Furthermore, our requirements were to only expose genres and permissions as collections and there was no requirement to expose singular versions. GET service/v1/ACCOUNT/genres would return a collection of genre representations but service/v1/ACCOUNT/genres/1618 would return a 404. Granted it seems inconsistent and “not pretty”, but the alternative is to deploy and test a feature the business doesn’t explicitly want. So web links to individual genres could not be dereferenced – you would get a 404!

The outcome was to add a “kind” attribute to the link element with three possible values: id, name or uri. We rolled out the application using id or name links but retained the ability to support uri in the future.

Another problem with the uri version is that it required quite a bit of extra work on the implementation side since the request context had to be passed down the stack to every place a reference was being constructed. It wasn’t sufficient just to have the object’s ID or name – we also had to have the current URL of the application. Again, the devil is in the details.

WADL

There has been apparent movement to using WADL as a service definition language a la WSDL.
Some preliminary thoughts on WADL:

  • A good idea in theory – in practice questions remain.
  • Most surprising and interesting is that WADL hasn’t been improved since Nov. 2006. Que pasa? Does anyone own this still? Progress is needed, is anyone responsible for this? Hmmm. Red-ish flags.
  • Current WADL doesn’t really support the DRY principal – resource-wide features (query parameters, request/response headers, XML representatons) are not specified in one place. Instead, they are repeated in-line for every resource URI. For any REST API with a significant number of resources, this quickly leads to repetitive, confusing and overwhelming feature descriptions.

Implementation

The REST service was implemented as a Java web application with a custom in-house REST framework based upon Spring. The reason for this was partially historical – the project had started as a skunks work and was substantially developed by the time it was officially blessed. So considering the compressed delivery schedule and limited resources, we went ahead with what we had. In addition, I had reservations about the maturity of two prime candidate frameworks – restlet and Jersey.

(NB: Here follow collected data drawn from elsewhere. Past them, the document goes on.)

-- ==== Sys2Proof/Machine/Engines.lean ====
section
/-!
DEFINITION. The engines of the hub (09_sequencer_engines.md R179 to R184): COPY, CMPCT, COLL; and PUBLISH and MIGRATE with
the protocols behind them (05_memory.md R93 to R97).
-/

namespace Sys2Proof.Machine

open Sys2Proof

def cPUBLISH_FORM : BitVec 8 := 0x71

/-- Context of an engine's writes: a shadowed destination receives them in its shadow copy (R96). -/
def shadowCtx (o : Op) : Ctx := { hubCtx o.part o.lvl with shadow := true }

/-- Do two VA ranges overlap? -/
def rangesMeet (a n b m : Nat) : Bool := n != 0 && m != 0 && a < b + m && b < a + n

/-! ### COPY (R179) -/

/-- COPY (R179). -/
def execCopy (d a b e : Reg) (s : State) : Out :=
  issue s d [a, b, e] fun s o =>
    let dst := s.rg a
    let src := s.rg b
    let len := s.rg e
    let n := len.toNat
    if len.extractLsb' 40 24 != 0#24 then endNow s o (failWord cILLEGAL)
    else if n = 0 then endNow s o 1
    else if 2 ^ 52 < dst.toNat + n || 2 ^ 52 < src.toNat + n || rangesMeet dst.toNat n src.toNat n then
      endNow s o (failWord cILLEGAL)
    else start s o (.copy dst src len)

/-- COPY_COMPLETE: the bytes move; a fault leaves a prefix of the destination written (R179; log 28). -/
def execCopyComplete (k : Nat) (s : State) : Out :=
  onOp s k fun o => match o.kind with
    | .copy dst src len =>
      onEngine s o (loadBytes s (hubCtx o.part o.lvl) src len.toNat) fun bs s =>
        engineStore s o (shadowCtx o) dst bs fun s => .next (finishOp s o 1)
    | _ => .next s

/-! ### CMPCT (R180) -/

/-- CMPCT (R180). -/
def execCmpct (d a : Reg) (s : State) : Out :=
  issue s d [a] fun s o =>
    if aligned (s.rg a) 64 then start s o (.cmpct (s.rg a)) else endNow s o (failWord cMISALIGN)

/-- A Ladle descriptor (Table 9-3). -/
structure Ladle where
  src : Nat
  dst : Nat
  aux : Nat
  offs : Nat
  num : Nat
  cap : Nat
  es : Nat
  mode : Nat
  fmt : Nat
deriving DecidableEq, Repr

def parseLadle (b : List Byte) : Ladle :=
  ⟨leAt b 0 8, leAt b 8 8, leAt b 16 8, leAt b 24 8, leAt b 32 4, leAt b 36 4, 2 ^ leAt b 40 1, leAt b 41 1, leAt b 42 1⟩

/-- The fields that R180 refuses. -/
def ladleBad (b : List Byte) : Bool :=
  let l := parseLadle b
  leAt b 43 5 != 0 || leAt b 56 8 != 0 || 6 < leAt b 40 1 || 1 < l.mode || (l.mode == 1 && (l.offs != 0 || l.cap != 0)) ||
    (l.fmt != 0 && !(l.mode == 1 && l.aux == 0)) || 0x14 < l.fmt

/-- The nonzero test of R55 on an element of a format. DESIGN CHOICE (log 80): an element of another size than the format's lane, of
which R55 does not speak, counts when any lane in it, or its part of one, does. -/
def elemNonzero (fmt : Nat) (e : List Byte) : Bool :=
  let f : BitVec 5 := BitVec.ofNat 5 fmt
  let bits := 8 * e.length
  let w := min (laneWidth f) bits
  (List.range (bits / w)).any fun i => laneNonzero f (bytesNat e / 2 ^ (w * i) % 2 ^ w)

/-- Element i of a byte list. -/
def elemAt (b : List Byte) (es i : Nat) : List Byte := (b.drop (i * es)).take es

/-- The parts of the source that mode 0 moves, each a first element and a number of elements: the valid prefixes of the segments. -/
def ladlePrefixes (l : Ladle) (counts : List Nat) : List (Nat × Nat) := counts.zipIdx.map fun (c, i) => (i * l.cap, c)

/-- The parts that mode 1 moves under a bitmap: the elements it selects. -/
def ladleSelect (l : Ladle) (aux : List Byte) : List (Nat × Nat) :=
  ((List.range l.num).filter fun i => (aux.getD (i / 8) 0).getLsbD (i % 8)).map (·, 1)

/-- The elements of a source that mode 1 moves by the nonzero test. -/
def ladleNonzero (l : Ladle) (src : List Byte) : List Byte :=
  (((List.range l.num).map (elemAt src l.es)).filter (elemNonzero l.fmt)).flatten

Neither had self-evident easy support of Spring and that was a deal breaker in itself. Jersey at that time didn’t seem mature enough plus I have reservations about its exclusive use of annotations to define the REST contract. Mixing service-level declarative information with implementation Java code is not a good practice in my opinion even though it is popular in many circles today – the fad du jour syndrome. But that’s another topic. Furthermore our business requirements were relatively simple from the REST-ian perspective (no fancy matrix parameters or conneg) so the home-grown system was adequate.

Sidebar: I am pleasantly surprised with JPA’s well-thought out mechanism for over-riding annotations with XML descriptors. Too bad JAX-RS doesn’t provide a similar mechanism.

One thing I wished I had time to finish was a Spring namespace extension that defined a REST-ian DSL that could more succinctly capture REST declarative semantics. But time was short and darn – that Spring feature is quite complex. So many cool software toys – so little time.